Narrow the data below down to the lines containing "lanePort".

☆ ☆ ☆ ☆

-- ==== Sys2Proof/Machine/Elem.lean ====
section
/-!
DEFINITION. The issue of the element unit's instructions (R110, R143 to R146): ACT, CVT, DACT and AMAX. What the unit does with
them in its cycles stands in Units.lean.
-/
namespace Sys2Proof.Machine

/-- Instructions of a domain that wait in a core's element unit. -/
def queuedElems (e : Eland) (d : Nat) : Nat := (e.elems.filter fun j => j.dom == d && j.start.isNone).length

/-- Places of the element unit's queue for a domain (R110, R204). -/
def elemPlaces (e : Eland) : Nat := if e.shared then 2 else 4

/-- Queue an instruction on the element unit, with what its issue latches; it starts at once where every earlier one has read
its last row, and the position register passes its tiles (R110, R111, R131, R132, R143, R146). -/
def startElem (x : Ctx) (src src2 dst tiles : Nat) (s : State) : Eff :=
  let e := getE s x.c
  let now := (getD s x.d).dcc
  let go := e.elems.all fun j => j.dom ≠ x.d || j.next == elemRows j
  if !go && decide (elemPlaces e ≤ queuedElems e x.d) then .full
  else
    let y := getN e x.n
    let j : ElemJob :=
      { word := x.w, needle := x.n.code, dom := x.d, offset := x.off, src := src, src2 := src2, dst := dst,
        width := y.width, row := y.row, col := y.col, strand := y.strand, step := rngStep s y.strand, pol := nanPolicy s,
        issued := now, start := if go then some now else none }
    .ok (updN (setE s x.c { e with elems := e.elems ++ [j] }) x.c x.n (nextTiles tiles))

/-- Checks 2 to 5 of ACT and CVT; `cvt` reserves FUNC. -/
def elCheck (x : Ctx) (s : State) (cvt : Bool) : Option Nat :=
  let w := x.w
  firstFault [
    (elCount w == 0 || !fmtValid (elFmtX w) || !fmtValid (elFmtY w) || elRmode w == 3 ||
      marksBad (elMarks w) [elFmtY w] || (if cvt then decide (elFunc w ≠ 0) else !funcValid (elFunc w)), 2),
    (elGrad w && !floorOk s (elFmtY w), 3),
    (x.addrBad, 0x12)]

/-- ACT or CVT (R143). -/
def fxConvert (cvt : Bool) (x : Ctx) (s : State) : Eff :=
  match elCheck x s cvt with
  | some f => .fault f
  | none => startElem x (x.ea (elSrc x.w)) 0 (x.ea (elDst x.w)) (elCount x.w) s

/-- Checks 2 to 5 of DACT. -/
def dactCheck (x : Ctx) (s : State) : Option Nat :=
  let w := x.w
  firstFault [
    (daCount w == 0 || !fmtValid (daFmtG w) || !fmtValid (daFmtS w) || !fmtValid (daFmtD w) || daRmode w == 3 ||
      !funcValid (daFunc w) || marksBad (daMarks w) [daFmtD w], 2),
    (daGrad w && !floorOk s (daFmtD w), 3),
    (x.addrBad, 0x12)]

/-- DACT (R144, R164). -/
def fxDact (x : Ctx) (s : State) : Eff :=
  match dactCheck x s with
  | some f => .fault f
  | none => startElem x (x.ea (daG x.w)) (x.ea (daS x.w)) (x.ea (daD x.w)) (daCount x.w) s

/-- AMAX; its result is no tile (R132, R145). -/
def fxAmax (x : Ctx) (s : State) : Eff :=
  match firstFault [(amCount x.w == 0 || !fmtValid (amFmt x.w), 2), (x.addrBad, 0x12)] with
  | some f => .fault f
  | none => startElem x (x.ea (amSrc x.w)) 0 (x.ea (amDst x.w)) 0 s

def execAct (c : Nat) (n : Needle) (w : W128) (s : State) : Host.Outcome State Fault Refusal :=
  issueE 0x18 c n w (fxConvert false) s
def execDact (c : Nat) (n : Needle) (w : W128) (s : State) : Host.Outcome State Fault Refusal :=
  issueE 0x19 c n w fxDact s
def execCvt (c : Nat) (n : Needle) (w : W128) (s : State) : Host.Outcome State Fault Refusal :=
  issueE 0x30 c n w (fxConvert true) s
def execAmax (c : Nat) (n : Needle) (w : W128) (s : State) : Host.Outcome State Fault Refusal :=
  issueE 0x31 c n w fxAmax s

end Sys2Proof.Machine
end

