/-- CRCSTORE: after earlier transfers, 8 bytes of a finished CRC go to an address operand (R281). -/
def execCrcstore (ch : Nat) (s : State) : Host.Outcome State Fault Refusal :=
  issueDma 0x07 ch (fun w x s =>
    if !x.xfers.isEmpty then dmaWait s ch x
    else
      let o := dmaOperand x (dmOpidx w)
      let v := if dmCrcPoly w then x.c64 else x.c32 ^^^ 0xFFFFFFFF
      let p := if dmCrcPoly w then x.p64 else x.p32
      let (id, s) := freshId s
      let t : DmaXfer := { id := id, src := crcSource, dst := o, rows := 1, bytes := 8, sStr := 0, dStr := 0, crc := false,
                           pc := x.pc, word := w, born := s.ctc,
                           parts := SMap.set [] (SMap.set [] [] 0 (leBytes 8 v)) 1 (if p then [1] else []) }
      if !operandOk s x.dom o 1 8 0 true then dmaProgFault s ch x.pc w
      else
        let x := if dmCrcInc w then setDmaOperand x (dmOpidx w) (o + 8) else x
        let x := if dmCrcReset w then
            (if dmCrcPoly w then { x with c64 := 0, p64 := false } else { x with c32 := crc32cInit, p32 := false })
          else x
        dmaLaunch s ch x t) s

end Sys2Proof.Machine
end

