/-- The cause byte of 0410h.03 for a core that the tests find failing; 0 when it passes. -/
def coreCause (t : SelfTest) (b : Nat) : Nat :=
  if b < 36 && t.array.contains b then 1
  else if 36 ≤ b && t.vector.contains (b - 36) then 2
  else if t.coreMem.contains b then 3
  else if b < 36 && t.accMem.contains b then 4
  else if t.router.contains (posOf (bitUnit b)) then 5
  else if b < 36 && t.stop.contains b then 6
  else 0

/-- The port of a SerDes lane 36i + l: 16 for the host port (R446). -/
def lanePort (k : Nat) : Nat :=
  if k < 36 then (if k < 4 then hostPort else (k - 4) / 4) else if 32 ≤ k - 36 then hostPort else 8 + (k - 36) / 4

/-- A function that the tests of a cold start fail (R389). -/
def testFails (t : SelfTest) (b : Nat) : Bool :=
  if b == bLoad then t.stashOrRound || t.bypass
  else if b == bColl then t.staging
  else if b == bHost then t.lanes.any fun k => lanePort k == hostPort
  else if 16 ≤ b && b < 24 then t.hbm.contains (b - 16)
  else if 24 ≤ b then t.lanes.any fun k => lanePort k == b - 24
  else false

/-- The tests have ended: their results are shown, and ALERT_L is asserted unless all passed (R392). -/
def testResult (s : State) (v : Nat) : State :=
  let s := setP s (pk 0x0410 1) v
  if v == 1 then s else { s with boot := { s.boot with alertTest := true } }

/-- CONFIG of a cold start: the fence map, the identities, the circuit latency and the route tables are formed from the
blob and the tests, and the tests' results are shown (R98, R220, R240, R391, R393). -/
def formConfig (s : State) : State :=
  let t := s.boot.tests
  let factory := getP s (pk 0x0202 0)
  let causes := (List.range 60).map fun b => if bit factory b then 0xFF else coreCause t b
  let field := bitsOf ((List.range 60).filter fun b => !bit factory b && coreCause t b ≠ 0)
  let fence := factory ||| field
  let failed := bitsOf t.router
  let s := setP (setP (setP s (pk 0x0201 0) fence) (pk 0x0900 1) failed) (pk 0x0900 2) (bitsOf t.syncNode)
  let s := setP (setP s (pk 0x0200 0) (identityOf (getP s (pk 0 3)) (getP s (pk 0 4)) fence)) (pk 0x0205 0)
    (if getP s (pk 0 3) == 0 then 0 else identityOf 0 (getP s (pk 0 4)) fence)
  let s := setP s (pk 0x0206 0) (min 1 (getP s (pk 0 3)))
  let s := setP (setP s (pk 0x0204 0) (144 + countBits fence 0 36)) (pk 0x0930 1) t.roundTripPs
  let s := if failed == 0 then s else (List.range 64).foldl (fun s p => setP s (pk 0x0901 (p + 1)) (routeTable failed p)) s
  let s := setP (setP s (pk 0x0410 2) field) (pk 0x0410 3) (leNat (causes.map fun c => BitVec.ofNat 8 c))
  let s := setP (setP s (pk 0x0410 4) (leNat (fitBytes 32 (t.hbmRepairs.flatMap (leBytes 4))))) (pk 0x0410 5) t.sramRepairs
  let s := setP (setP s (pk 0x0410 6) (bitsOf t.lanes)) (pk 0x0410 7) t.durationMs
  testResult s (if field == 0 && getP s (pk 0x0400 2) == 0 then 1 else 2)

/-! ### Readiness (R385 to R388) -/

/-- The functions that a readiness bit requires (R386). -/
def requires (b : Nat) : List Nat :=
  let hbm := (List.range 8).map bHbm
  if b == bBoot then []
  else if b == bMesh then [bConfig]
  else if b == bDma then bMesh :: hbm
  else if b == bColl then [bMesh]
  else if b == bLoad then bConfig :: bMesh :: bDma :: hbm
  else [bBoot]

/-- The bits of the layout of 0400h (R385). -/
def readyBit (b : Nat) : Bool := decide (b ≤ 8) || (decide (16 ≤ b) && decide (b < 40))

/-- This start runs the self-tests. -/
def isCold (s : State) : Bool := getP s (pk 0x0400 3) == 1

/-- A port whose MAC has never been written takes the default address of the serial's hash (R459). -/
def macDefault (hash : List Byte) (s : State) (idx : Nat) : State :=
  if s.par.any (fun x => x.1 == pk idx 3) then s
  else setP s (pk idx 3) (leNat (2#8 :: hash.take 4 ++ [BitVec.ofNat 8 (if idx == 0x0A01 then 0x10 else idx - 0x0A10)]))

/-- The defaults that SERIAL gives: the device word of the draws and the ports' MAC addresses (R82, R459). -/
def serialDefaults (s : State) (hash : List Byte) : State :=
  (0x0A01 :: (List.range 16).map (0x0A10 + ·)).foldl (macDefault hash) (setP s (pk 0x0D50 2) (leNat (hash.take 4)))

/-- Verified objects take effect: the blob's grade, ramp, serial and fences, and the firmware's SVN (R230, R400, R401,
R430). A warm start whose blob differs from that in force goes on as a cold start (R383). -/
def bootDone (s : State) : State :=
  let blob := bankPayload s 1 ((bootBank s 1).getD 0)
  let changed := getP s (pk 0 4) ≠ blobGrade blob || getP s (pk 0x0203 0) ≠ blobRamp blob || getP s (pk 0x0202 0) ≠ blobFence blob
  let s := if !isCold s && changed then
      let count := getP s (pk 0x0400 5)
      setP (setP (startState true s) (pk 0x0400 4) 5) (pk 0x0400 5) count
    else s
  let s := recordBoot s
  let s := setP (setP (setP s (pk 0 4) (blobGrade blob)) (pk 0x0203 0) (blobRamp blob)) (pk 0x0202 0) (blobFence blob)
  let serial := (((blob.drop 16).take 32).reverse.dropWhile (· == 0#8)).reverse
  serialDefaults (setP (setP s (pk 0 5) (leNat serial)) (pk 0 6) (hdrSvn (bankHeader s 0 (getP s (pk 0x0500 1))))) (sha512 serial)

/-- A function cannot become ready in this start; a failed BOOT or HOST drives FAULT_L low for good (R385, R388). -/
def failBit (s : State) (b : Nat) : State :=
  let s := setP s (pk 0x0400 2) (getP s (pk 0x0400 2) + 2 ^ b)
  let s := if b == bBoot then setP s (pk 0x0500 4) (bootFail s) else s
  if b == bBoot || b == bHost then
    let s := { s with boot := { s.boot with faultLow := true } }
    if isCold s then testResult s 3 else s
  else if isCold s && getP s (pk 0x0410 1) == 1 then testResult s 2
  else s

/-- What a function does on becoming ready, beside its bit: none where it cannot after all. -/
def onReady (s : State) (b : Nat) : Option State :=
  if b == bBoot then some (bootDone s)
  else if b == bGauge then (gaugeBoot s).map fun s => setP s (pk 0x1000 2) (hdrSvn (bankHeader s 2 (getP s (pk 0x0500 3))))
  else if b == bConfig then some (if isCold s then formConfig s else s)
  else if b == bHost then some (if getP s (portKey hostPort 1) == 0 then s else setLink s hostPort 1)
  else if 24 ≤ b then some (if getP s (portKey (b - 24) 1) == 0 then s else setLink s (b - 24) 1)
  else some s

/-- The function can become ready: no BOOT or HOST failure bars it, no test has failed it, the functions it requires are
ready (R386, R388, R389, R257). -/
def canReady (s : State) (b : Nat) (ok : Bool) : Bool :=
  if b == bBoot then bootFail s == 0
  else ok && (requires b).all (isReady s) && !(isCold s && testFails s.boot.tests b) && !(b == bMesh && meshBroken s) &&
    !(b ≠ bGauge && isFailed s bHost)

/-- A function becomes ready, at `ms` milliseconds of this start. -/
def setReady (s : State) (b : Nat) : State :=
  let s := setP s (pk 0x0400 1) (getP s (pk 0x0400 1) + 2 ^ b)
  let s := setP s (pk 0x0401 (b + 1)) (min ((s.ns - s.boot.startNs) / 1000000) 0xFFFFFFFF)
  let s := if isReady s bConfig && isReady s bMesh && allHbm s then { s with boot := { s.boot with reached := true } } else s
  if b == bGauge then makeRecord s 4 else s

/-- FUNCTION_READY: a function reports that it is ready, or that it cannot become so in this start (R385 to R391). It waits
for the functions it requires; BOOT is what verification finds. -/
def execFunctionReady (b : Nat) (ok : Bool) (ms : Nat) (s : State) : Host.Outcome State Fault Refusal :=
  if !readyBit b then .fault .noSuchUnit
  else if s.boot.resetLow || isReady s b || isFailed s b then .refused (.notEnabled "the function has reported in this start")
  else if !((requires b).all fun r => isReady s r || isFailed s r) then .refused (.notEnabled "a function it requires has not reported")
  else
    let s := toNs (s.boot.startNs + ms * 1000000) s
    if canReady s b ok then
      match onReady s b with
      | some s' => .next (setReady s' b)
      | none => .next (failBit s b)
    else .next (failBit s b)

end Sys2Proof.Machine
end

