-- ==== Sys2Proof/Machine/Spp.lean ====
section
/-!
DEFINITION. The dictionary server (R410 to R432): reads and writes of parameters, sessions, SPP messages and their items,
subscriptions.
-/
namespace Sys2Proof.Machine

/-! ### Parameters as the server sees them (R410 to R413) -/

/-- The parameter of a key: a table row, or sub 00h of a record, which holds the highest sub (R410). -/
def findParam (key : Nat) : Option PRow :=
  match paramRow key with
  | some r => some r
  | none =>
    if key % 256 == 0 then
      let rs := (rowsOf (key / 256)).filter fun r => decide (r.lo ≤ key / 256) && decide (key / 256 ≤ r.hi)
      if rs.isEmpty then none else some ⟨key / 256, key / 256, 0, 0, .u8, .ro, 1, rs.foldl (fun a r => max a r.s1) 0⟩
    else none

/-- A parameter whose value is bytes. -/
def PType.isBytes : PType → Bool
  | .str => true
  | .blob => true
  | .key => true
  | _ => false

/-- Access that a read needs, and a write through SPP (R412). -/
def PAccess.readable : PAccess → Bool
  | .wo => false
  | .cmd => false
  | _ => true
def PAccess.writable : PAccess → Bool
  | .ro => false
  | .sealed => false
  | _ => true

/-- A session record of 0101h (R432). -/
def sessionRecord (x : Session) : Nat :=
  if x.st == 0 then 0
  else x.sn + x.st * 2 ^ 16 + x.slot * 2 ^ 24 + leNat (beBytes 16 x.ip) * 2 ^ 32 + x.port * 2 ^ 160 + x.rx * 2 ^ 192

/-- REQUESTER of a halt record (R272). -/
def requesterCode (s : State) (h : Halt) : Nat :=
  match h.who with
  | .stream _ => if h.write then 2 else 1
  | .dma _ => 7
  | .op u tag =>
    match s.xfers.find? fun x => x.unit == u && x.tag == tag with
    | some x => if x.kind == .ngath then 5 else if x.kind == .nscat then 6 else if h.write then 4 else 3
    | none => if h.write then 4 else 3

/-- The halt record of a slot; zeros for a free one (R272). -/
def haltRecord (s : State) (slot : Nat) : Nat :=
  match SMap.get none s.halts slot with
  | none => 0
  | some h =>
    h.va % 2 ^ 48 + h.unit * 2 ^ 48 + h.prog % 2 ^ 32 * 2 ^ 64 + h.ctx % 2 ^ 15 * 2 ^ 96 + (if h.write then 2 ^ 111 else 0) +
      h.dom * 2 ^ 112 + requesterCode s h * 2 ^ 120 + slot * 2 ^ 128 + h.code * 2 ^ 136 + h.seq * 2 ^ 144 + h.dcc % 2 ^ 64 * 2 ^ 192

/-- Values that are not stored but read from the state (R209, R217, R272, R282, R309, R338, R357, R431, R445). -/
def liveParam (s : State) (key : Nat) : Option Nat :=
  let i := key / 256
  let sub := key % 256
  let monitor := getMon s (getP s (pk 0x0D60 1))
  let stream := getStream s (getP s (pk 0x0720 1))
  let dma := getDma s (getP s (pk 0x0730 1))
  if decide (0x0600 ≤ i) && decide (i ≤ 0x0607) then
    let d := getD s (i - 0x0600)
    (match sub with
      | 4 => some d.st.code
      | 5 => some d.dcc
      | 0xE => some d.startCtc
      | 0xF => some (min d.stallTicks (2 ^ 64 - 1))
      | 0x10 => some d.stalls
      | 0x11 => some d.faultSeq
      | _ => none)
  else match i with
    | 0x0100 => if sub == 3 then some (slotsWhere s fun x => x.st ≠ 0).length else none
    | 0x0101 => some (sessionRecord (getSession s (sub - 1)))
    | 0x0102 => if sub == 2 then some s.spp.own else none
    | 0x0103 => if sub == 1 then some (s.spp.subs.filter fun x => x.2.isSome).length else none
    | 0x0622 => some (s.ctc % 2 ^ 64)
    | 0x0700 =>
      if sub == 2 then some (poolSize s - poolUsed s) else none
    | 0x0702 => if sub == 1 then some (s.streams.filter fun x => x.2.st == 1).length else none
    | 0x0710 =>
      (match sub with
        | 1 => some (s.halts.filter fun x => x.2.isSome).length
        | 3 => some (haltRecord s (getP s (pk 0x0710 2)))
        | _ => none)
    | 0x0720 =>
      (match sub with
        | 2 => some stream.desc
        | 3 => some stream.st
        | 4 => some stream.moved
        | 5 => some stream.c
        | _ => none)
    | 0x0730 =>
      (match sub with
        | 2 => some dma.trig
        | 3 => some dma.trigCh
        | 4 => some dma.trigAt
        | 6 => some dma.st
        | 7 => some dma.pc
        | 8 => some dma.c32
        | 9 => some dma.c64
        | 0xA => some (min dma.bytes (2 ^ 64 - 1))
        | 0xB => some dma.pend
        | 0xC => some (min dma.late (2 ^ 32 - 1))
        | _ => none)
    | 0x0852 => some (sumNat ((s.lanes.filter fun x => x.1 / 64 == sub - 1).map fun x => x.2.length))
    | 0x0A30 => if sub == 4 then some (timeOf s.ptp) else none
    | 0x0C30 =>
      (match sub with
        | 2 => some (regWord (getReg s (getP s (pk 0x0C30 1))))
        | 3 => some (s.snap.reg.filter fun x => x.2.valid).length
        | _ => none)
    | 0x0D60 =>
      (match sub with
        | 2 => some monitor.tensor
        | 3 => some monitor.sat
        | 4 => some (leNat (monitor.hist.flatMap (leBytes 4)))
        | _ => none)
    | 0x0E00 => if sub == 3 then some (s.unacked.filter fun x => x.2 == 1).length else none
    | 0x1000 => if sub == 3 then some (gaugeMs s) else none
    | 0x1010 => if sub == 1 then some (energyOf s 9) else none
    | 0x1011 => some (energyOf s (sub - 1))
    | _ =>
      if decide (0x0B20 ≤ i) && decide (i ≤ 0x0B2F) && sub == 1 then some (getColl s (i - 0x0B20)).st
      else if decide (0x0830 ≤ i) && decide (i ≤ 0x0837) && sub == 3 then some (throttledNs s (i - 0x0830) / 1000)
      else none

/-- A parameter's current value; the default while its function is not ready (R387, R413). The domains' values and those of
the Gauge die are current throughout. -/
def readParam (s : State) (r : PRow) (key : Nat) : Nat :=
  if (paramRow key).isNone then r.dflt
  else if !gateOk s key && key / 65536 ≠ 6 && key / 65536 ≠ 0x10 then paramDefault key
  else (liveParam s key).getD (getP s key)

/-- A chain of certificates in the flash, to its end (R396). -/
def flashChain (s : State) : Nat → Nat → List Byte
  | 0, _ => []
  | fuel + 1, at_ =>
    let n := leNat (flashBytes s (0x02400000 + at_) 4)
    if n == 0 || 0x10000 < at_ + 4 + n then flashBytes s (0x02400000 + at_) 4
    else flashBytes s (0x02400000 + at_) (4 + n) ++ flashChain s fuel (at_ + 4 + n)

/-- A number's bytes, least significant first, without trailing zeros. -/
def natBytes : Nat → Nat → List Byte
  | 0, _ => []
  | fuel + 1, v => if v == 0 then [] else BitVec.ofNat 8 v :: natBytes fuel (v / 256)

/-- A parameter's value as it travels (R411). -/
def wireValue (s : State) (r : PRow) (key : Nat) : List Byte :=
  match key with
  | 0x000005 => natBytes 256 (readParam s r key)
  | 0x050302 => flashChain s 16 0
  | 0x100102 => gaugeCert s
  | 0x103202 => leBytes 64 (auditEntry s (getP s (pk 0x1032 1)))
  | _ => if r.ty.isBytes then leBytes r.len (readParam s r key) else beBytes r.len (readParam s r key)

/-! ### Writes (R413, R425) -/

/-- version.selected: a version that 0001h lists, with every domain EMPTY (R428). -/
def writeVersion (s : State) (v : Nat) : Nat × State :=
  if v ≠ getP s (pk 1 1) then (4, s) else if !allEmpty s then (5, s) else (0, setP s (pk 2 0) v)

/-- VERSION_SELECTED_WRITE (R428). -/
def execVersionSelectedWrite (v : Nat) (s : State) : Host.Outcome State Fault Refusal :=
  .next (gated s (pk 2 0) fun s => writeVersion s v)

/-- The slot of the open session that a number names. -/
def openSlot (s : State) (sn : Nat) : Option Nat := (slotsWhere s fun x => decide (2 ≤ x.st) && x.sn == sn).head?

/-- session.close: an open session's number; it closes (R431). -/
def sessionClose (s : State) (arg : Nat) : Nat × State :=
  match openSlot s arg with
  | none => (4, s)
  | some k => (0, closeSlot s k)

/-- SESSION_CLOSE (R431). -/
def execSessionClose (arg : Nat) (s : State) : Host.Outcome State Fault Refusal :=
  .next (gated s (pk 0x0102 1) fun s => sessionClose s arg)

/-- Keep an effect until the response has been sent. -/
def later (s : State) (i : Instr) : State := { s with spp := { s.spp with after := s.spp.after ++ [i] } }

☆ ☆ ☆ ☆

*Solution for this task*.
def lanePort (k : Nat) : Nat :=
  else if b == bHost then t.lanes.any fun k => lanePort k == hostPort
  else if 24 ≤ b then t.lanes.any fun k => lanePort k == b - 24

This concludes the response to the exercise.